I actually wrote in this in my note book on 7/9/08

...................................i found a Sphinx Moth today...........................................................
..she landed on my front door...i couldn't just leave her there..for she was in direct sunlight..so she is now (or was) in the back yard on a wall of vines...by now she has most likely flown on...
.................there was something poetic and beautiful..yet sad about this moth..resting amongst the vine's leaves in the shade of the cedar trees......i watched her...and held her; cherished her...for a very long time...(couldn't get a decent picture of her in the vines though...grrrr)

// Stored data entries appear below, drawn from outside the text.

-- ==== Sys2Proof/Machine/Walk.lean ====
section
/-!
DEFINITION. Vectors, distances, distance tables and walks of the stair index (11 R282 to R285, R292 to R295, R308 to R310; 06 R195, R198),
the prefetch of a volume's unit and the end of an asynchronous load (05 R144, R147; 04 R98, R99).
-/
namespace Sys2Proof.Machine

/-! ## Bytes and vectors -/

/-- CRC-32 with the IEEE 802.3 polynomial over `n` bytes of a little-endian number. -/
def crc32 (v n : Nat) : Nat :=
  ((List.range n).foldl (fun (c : Nat) i =>
    (List.range 8).foldl (fun (c : Nat) _ => if c % 2 = 1 then (c / 2) ^^^ 0xEDB88320 else c / 2) (c ^^^ (v / 256 ^ i % 256))) 0xFFFFFFFF) ^^^ 0xFFFFFFFF

/-- `n` bytes at an object address, and whether one lies in an uncorrectable word. -/
def readAt (h : Hw) (c g : Nat) (a : DWord) (n : Nat) : Nat × Bool :=
  match (ctx h c).objs.find? (fun o => o.handle = addrHandle a) with
  | none => (0, false)
  | some o => let m := objMem h (objKey c o g); (m.readLE (addrOff a) n, m.isBad o.tier (addrOff a) n)

/-- A field of a structure held as a little-endian number. -/
def fldOf (v off n : Nat) : Nat := v / 256 ^ off % 256 ^ n

/-- A query or a vector as FP32 words: FP32, or BF16 widened. -/
def vecOf (bf16 : Bool) (v n : Nat) : List Word :=
  (List.range n).map (fun i => if bf16 then bf16Wide (BitVec.ofNat 16 (fldOf v (2 * i) 2)) else BitVec.ofNat 32 (fldOf v (4 * i) 4))

/-- Addends in an order the manual leaves open (11 R309, 03 R81; log 10). -/
def openOrder (n : Nat) (l : List Word) : List Word :=
  (l.foldl (fun (acc : List (Nat × Word)) w =>
    let r := Config.freeChoice n acc.length
    let (a, b) := (acc.filter (fun x => decide (x.1 ≤ r)), acc.filter (fun x => !decide (x.1 ≤ r)))
    a ++ [(r, w)] ++ b) []).map (fun x => x.2)

/-- The FP32 sum of products or squares: each rounded, added from +0 in an open order (R71, R309). -/
def sumF32 (n : Nat) (l : List Word) : Word := (openOrder n l).foldl f32Add 0

/-- The distance of METRIC (R282, R293): 0 squared L2, 1 negated inner product. -/
def distance (n metric : Nat) (q v : List Word) : Word :=
  let pairs := q.zip v
  if metric = 0 then sumF32 n (pairs.map (fun p => let d := f32Sub p.1 p.2; f32Mul d d))
  else f32Neg (sumF32 n (pairs.map (fun p => f32Mul p.1 p.2)))

/-! ## Distance tables (R292 to R294) -/

/-- The exact quotient (a − b) / s of finite words, rounded once to an integer and clamped to EMAX. -/
def tabEntry (a b s : Word) (emax : Nat) : Nat :=
  let d := f32Fixed 149 a - f32Fixed 149 b
  let k := f32Fixed 149 s
  if d ≤ 0 ∨ k ≤ 0 then 0 else min emax (rneDiv d.toNat k.toNat)

def isFinite (w : Word) : Bool := !f32IsNaN w && !f32IsInf w

/-- The table of a query (R293, R294): its bytes and whether a distance was NaN. -/
def buildTable (n metric m bits : Nat) (u16 : Bool) (list : Nat) (query codebook : List Word) (centroid : Option (List Word)) : Nat × Bool :=
  let dim := query.length
  let sub := dim / max 1 m
  let codes := 2 ^ bits
  let r := match centroid with
    | some cv => if metric = 0 then (query.zip cv).map (fun p => f32Sub p.1 p.2) else query
    | none => query
  let emax : Nat := if u16 then 65535 else 255
  let part := fun (l : List Word) (i : Nat) => (l.drop i).take sub
  let dist := (List.range m).map (fun i => (List.range codes).map (fun k =>
    distance (n + i * codes + k) metric (part r (i * sub)) (part codebook ((i * codes + k) * sub))))
  let mins := dist.map (fun ds => let fs := ds.filter isFinite; match fs with | [] => (0 : Word) | x :: r => r.foldl f32Min x)
  let ranges := dist.map (fun ds => let fs := ds.filter isFinite; match fs with | [] => (0 : Word) | x :: r => f32Sub (r.foldl f32Max x) (r.foldl f32Min x))
  let top := ranges.foldl f32Max 0
  let scale := if f32IsZero top then f32One else f32Div top (f32OfInt emax)
  let bias0 := mins.foldl f32Add 0
  let bias := match centroid with
    | some cv => if metric = 1 then f32Add bias0 (distance (n + m * codes) 1 query cv) else bias0
    | none => bias0
  let nan := dist.any (fun ds => ds.any f32IsNaN)
  let entries := (dist.zip mins).flatMap (fun p => p.1.map (fun d => if isFinite d then tabEntry d p.2 scale emax else emax))
  let eb := if u16 then 2 else 1
  let body := entries.foldr (fun e a => e + 256 ^ eb * a) 0
  (scale.toNat + bias.toNat * 256 ^ 4 + m * 256 ^ 8 + bits * 256 ^ 9 + bit u16 * 256 ^ 10 + bit nan * 256 ^ 11 + list * 256 ^ 12 + body * 256 ^ 16, nan)

/-- Bytes of a table (R294). -/
def tableBytes (m bits : Nat) (u16 : Bool) : Nat := 16 + m * 2 ^ bits * (if u16 then 2 else 1)

/-- PTAB (06 R195): every check at issue, then the table is written. An uncorrectable word of the inputs ends it with
MEDIA_UNCORRECTABLE (13 R355; log 40). -/
def ptabBody (th : Thr) (f : Fields) (c : Nat) (h : Hw) : IRes :=
  let T := thread h th
  let (q, hd, out) := (T.sreg f.a, T.sreg f.b, T.sreg f.c)
  if f.mod ≠ 0 || !xZero f false true true true true then .fault cIllegalOperand else
  match checkAccess (ctx h c) hd 64 .r [0, 1, 2] 1 with
  | .bad e => .fault e
  | .ok _ _ =>
    let (v, bad0) := readAt h c th.g hd 64
    let (cb, cen, dim, m, bits) := (fldOf v 0 8, fldOf v 8 8, fldOf v 16 2, fldOf v 18 1, fldOf v 19 1)
    let (tf, metric, qf, list) := (fldOf v 20 1, fldOf v 21 1, fldOf v 22 1, fldOf v 24 4)
    let none_ := decide (list = 0xFFFFFFFF)
    if dim < 8 || 4096 < dim || m < 8 || 128 < m || dim % m ≠ 0 || (bits ≠ 4 && bits ≠ 8) || 1 < tf || 1 < metric || 1 < qf
        || fldOf v 23 1 ≠ 0 || fldOf v 28 36 ≠ 0 || (decide (cen = 0) != none_) then .fault cIllegalOperand else
    let n := tableBytes m bits (tf = 1)
    let cbn := 2 ^ bits * dim * 2
    let qn := dim * (if qf = 1 then 2 else 4)
    let chk := ((checkAccess (ctx h c) q qn .r [0, 1, 2] 1).cause?).or
      (((checkAccess (ctx h c) (BitVec.ofNat 64 cb) cbn .r [1, 2] 1).cause?).or
      ((if cen = 0 then none else (checkAccess (ctx h c) (BitVec.ofNat 64 cen) (2 * dim) .r [0, 1, 2] 1).cause?).or
      ((checkAccess (ctx h c) out n .w [0, 1, 2] 1).cause?)))
    match chk with
    | some e => .fault e
    | none =>
      let (qv, b1) := readAt h c th.g q qn
      let (bv, b2) := readAt h c th.g (BitVec.ofNat 64 cb) cbn
      let (cv, b3) := if cen = 0 then (0, false) else readAt h c th.g (BitVec.ofNat 64 cen) (2 * dim)
      if bad0 || b1 || b2 || b3 then .next (modThr h th (fun T => T.setS f.d (stWord [(stUncorrectable, 0)]))) 1 else
      let (t, nan) := buildTable h.free metric m bits (tf = 1) list (vecOf (qf = 1) qv dim) (vecOf true bv (2 ^ bits * dim))
        (if cen = 0 then none else some (vecOf true cv dim))
      let (h, lost) := storeObj c th.g out (bytesAt (addrOff out) n t) { h with free := h.free + m * 2 ^ bits + 1 }
      let h := if lost then noteFailure th stUncorrectable h else h
      .next (modThr h th (fun T => T.setS f.d (stWord [(stOk, 0), (bit nan, 8), (n, 32)]))) 1

/-! ## The stair index (R282, R283) -/

/-- The index descriptor (R282). -/
structure Stair where
  mode : Nat
  metric : Nat
  dim : Nat
  top : Nat
  slots : Nat
  entry : Nat
  d0 : Nat
  dup : Nat
  nodeBytes : Nat
  off : Nat

/-- The descriptor's fields, when every one is in range and every reserved field 0 (R282). -/
def stairOf (v : Nat) : Option Stair :=
  let s : Stair := { mode := fldOf v 6 1, metric := fldOf v 7 1, dim := fldOf v 8 2, top := fldOf v 10 1, slots := fldOf v 12 4, entry := fldOf v 16 4
                     d0 := fldOf v 20 2, dup := fldOf v 22 2, nodeBytes := fldOf v 24 4, off := fldOf v 32 8 }
  if fldOf v 0 4 = 0x58564341 ∧ fldOf v 4 2 = 0x0100 ∧ s.mode ≤ 1 ∧ s.metric ≤ 1 ∧ 8 ≤ s.dim ∧ s.dim ≤ 4096 ∧ s.top ≤ 7 ∧ fldOf v 11 1 = 0
      ∧ 1 ≤ s.slots ∧ s.slots ≤ 2 ^ 32 - 2 ∧ s.entry < s.slots ∧ 4 ≤ s.d0 ∧ s.d0 ≤ 128 ∧ 2 ≤ s.dup ∧ s.dup ≤ 64 ∧ s.nodeBytes % 8 = 0
      ∧ 16 + 2 * s.dim + 8 * s.d0 + 56 * s.dup ≤ s.nodeBytes ∧ fldOf v 28 4 = 0 ∧ s.off % 8 = 0 ∧ fldOf v 40 24 = 0
  then some s else none

/-- A node slot read from the stair object (R283). -/
structure Node where
  id : Nat
  gen : Nat
  tomb : Bool
  free : Bool
  vec : List Word
  raw : Nat
  bad : Bool

def nodeAt (h : Hw) (c g : Nat) (st : DWord) (s : Stair) (k : Nat) : Node :=
  let (v, bad) := readAt h c g (mkAddr (addrHandle st) (addrOff st + s.off + k * s.nodeBytes)) s.nodeBytes
  { id := fldOf v 0 8, gen := fldOf v 8 2, tomb := (fldOf v 10 1).testBit 0, free := (fldOf v 10 1).testBit 1
    vec := vecOf true (v / 256 ^ 16) s.dim, raw := v, bad }

/-- The edges of a node at a step: target slot and GEN. -/
def edgesOf (s : Stair) (n : Node) (step : Nat) : List (Nat × Nat) :=
  let base := 16 + 2 * s.dim + (if step = 0 then 0 else 8 * s.d0 + 8 * s.dup * (step - 1))
  ((List.range (if step = 0 then s.d0 else s.dup)).map (fun i => (fldOf n.raw (base + 8 * i) 4, fldOf n.raw (base + 8 * i + 4) 2))).filter
    (fun e => e.1 ≠ 0xFFFFFFFF)

/-- A walk under way (R309): distances computed, stale edges met, whether an uncorrectable word was read. -/
structure WalkSt where
  dists : Nat := 0
  stale : Nat := 0
  bad : Bool := false

/-- +∞ for a NaN distance (06 R198). -/
def ordDist (w : Word) : Word := if f32IsNaN w then f32Inf false else w

/-- The greedy descent of one step (R309): move along edges while one is nearer. -/
def greedy (node : Nat → Node) (dist : Nat → Word) (s : Stair) (maxVisit step : Nat) : Nat → Nat × WalkSt → Nat × WalkSt
  | 0, x => x
  | k + 1, (cur, w) =>
    let n := node cur
    let y := (edgesOf s n step).foldl (fun (x : Nat × WalkSt) (e : Nat × Nat) =>
      if maxVisit ≠ 0 ∧ maxVisit ≤ x.2.dists then x else
      let t := node e.1
      if s.slots ≤ e.1 ∨ e.2 ≠ t.gen ∨ t.free then (x.1, { x.2 with stale := x.2.stale + 1 })
      else
        let w := { x.2 with dists := x.2.dists + 1, bad := x.2.bad || t.bad }
        if f32Lt (ordDist (dist e.1)) (ordDist (dist x.1)) then (e.1, w) else (x.1, w)) (cur, { w with bad := w.bad || n.bad })
    if y.1 = cur then y else greedy node dist s maxVisit step k y

/-- The beam search at step 0 (R309): the nearest node of the beam not yet expanded is expanded, until none is left. -/
def beam (node : Nat → Node) (dist : Nat → Word) (s : Stair) (ef maxVisit : Nat) : Nat → List Nat → List Nat → List Nat → WalkSt → List Nat × WalkSt
  | 0, b, _, _, w => (b, w)
  | k + 1, b, seen, done, w =>
    let cand := b.filter (fun x => !done.contains x)
    match cand with
    | [] => (b, w)
    | x :: r =>
      if maxVisit ≠ 0 ∧ maxVisit ≤ w.dists then (b, w) else
      let cur := r.foldl (fun y z => if f32Lt (ordDist (dist z)) (ordDist (dist y)) then z else y) x
      let (b, seen, w) := (edgesOf s (node cur) 0).foldl (fun (y : List Nat × List Nat × WalkSt) (e : Nat × Nat) =>
        if maxVisit ≠ 0 ∧ maxVisit ≤ y.2.2.dists then y else
        let t := node e.1
        if s.slots ≤ e.1 ∨ e.2 ≠ t.gen ∨ t.free then (y.1, y.2.1, { y.2.2 with stale := y.2.2.stale + 1 })
        else if y.2.1.contains e.1 then y
        else
          let w := { y.2.2 with dists := y.2.2.dists + 1, bad := y.2.2.bad || t.bad }
          let b := y.1 ++ [e.1]
          let worst := b.foldl (fun m z => if f32Lt (ordDist (dist m)) (ordDist (dist z)) then z else m) e.1
          (if ef < b.length then b.erase worst else b, y.2.1 ++ [e.1], w)) (b, seen, w)
      beam node dist s ef maxVisit k b seen (done ++ [cur]) w

/-- What a walk finds (R309, R310): its records in ascending distance, stale edges, whether a word was uncorrectable. -/
def walkRun (h : Hw) (c g : Nat) (st : DWord) (s : Stair) (query : List Word) (ef out maxVisit : Nat) (exhaustive : Bool) : List SelRec × WalkSt :=
  let node := nodeAt h c g st s
  let dist := fun (k : Nat) => distance (h.free + k) s.metric query (node k).vec
  let rec_ := fun (k : Nat) => ({ raw := (dist k).toNat + (node k).id * 2 ^ 64, bad := false } : SelRec)
  if exhaustive then
    let all := (List.range s.slots).filter (fun k => !(node k).free && !(node k).tomb)
    let bad := (List.range s.slots).any (fun k => (node k).bad)
    (((sortByKey h.free ((all.map rec_).filter (fun r => !r.isNaN))).take out), { bad })
  else if (node s.entry).free then ([], { bad := (node s.entry).bad })
  else
    let (cur, w) := (List.range s.top).foldl (fun (x : Nat × WalkSt) i => greedy node dist s maxVisit (s.top - i) (s.slots + 1) x)
      (s.entry, { dists := 1, bad := (node s.entry).bad })
    let (b, w) := beam node dist s ef maxVisit (s.slots + 1) [cur] [cur] [] w
    let live := b.filter (fun k => !(node k).tomb)
    ((sortByKey h.free ((live.map rec_).filter (fun r => !r.isNaN))).take out, w)

/-- GWALK (06 R198, 11 R308): every check at issue; the walk goes to the Probe Engine and the thread blocks. -/
def gwalkBody (th : Thr) (f : Fields) (c : Nat) (h : Hw) : IRes :=
  let T := thread h th
  let (q, rq, out) := (T.sreg f.a, T.sreg f.b, T.sreg f.c)
  if f.mod ≠ 0 || !xZero f false true true true true then .fault cIllegalOperand else
  match checkAccess (ctx h c) rq 32 .r [0, 1, 2] 1 with
  | .bad e => .fault e
  | .ok _ _ =>
    let (v, _) := readAt h c th.g rq 32
    let st : DWord := BitVec.ofNat 64 (fldOf v 0 8)
    let (ef, o, fl) := (fldOf v 8 2, fldOf v 10 2, fldOf v 12 1)
    if ef = 0 || 1024 < ef || o = 0 || ef < o || 3 < fl || fldOf v 13 3 ≠ 0 || fldOf v 20 12 ≠ 0 then .fault cIllegalOperand else
    match checkAccess (ctx h c) st 64 .r [2] 1 with
    | .bad e => .fault e
    | .ok _ _ =>
      match stairOf (readAt h c th.g st 64).1 with
      | none => .fault cIllegalOperand
      | some s =>
        let chk := ((checkAccess (ctx h c) (mkAddr (addrHandle st) (addrOff st + s.off)) (s.slots * s.nodeBytes) .r [2] 1).cause?).or
          (((checkAccess (ctx h c) q (s.dim * (if fl.testBit 1 then 2 else 4)) .r [0, 1, 2] 1).cause?).or
          ((checkAccess (ctx h c) out (16 * o) .w [0, 1, 2] 1).cause?))
        match chk with
        | some e => .fault e
        | none => .block { h with probe := { h.probe with walks := h.probe.walks ++ [{ ctx := c, th, query := q, req := v, out, d := f.d }] } } .walk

...beauty..and living poetry..are all relative...even if that is true..what many people consider "beauty"..is not beautiful at all.......people turn their eyes away from true beauty and instead selfishly look to the flawed material things of this world...
............one aspect of beauty......is knowledge.....knowledge in turn..leads to truth....even if truth is beautiful..truth, the reality of this imperfect world, often is painful...that is why..(or at least..why i think) many people turn away from beauty: beauty can hurt...
....i wish you could have held this moth...she was truly beautiful.....seeing her..and holding her was poetic...but it was sad..because the truth is.................................................................she will die soon
................beauty...does not always hurt...in any situation..there is always hope........hope..is truth..
...even if some truths hurt..they are still beautiful.…
…..the reality of this imperfect world..the truth of it..hurts…but there is hope………one day in the future..Jehovah will step in..and make this world perfect…then..truth..reality..will no longer be painful….reality will be truly beautiful…
….the moth…the hope is…before she dies..she will lay eggs…those eggs…will become more beautiful sphinx moths.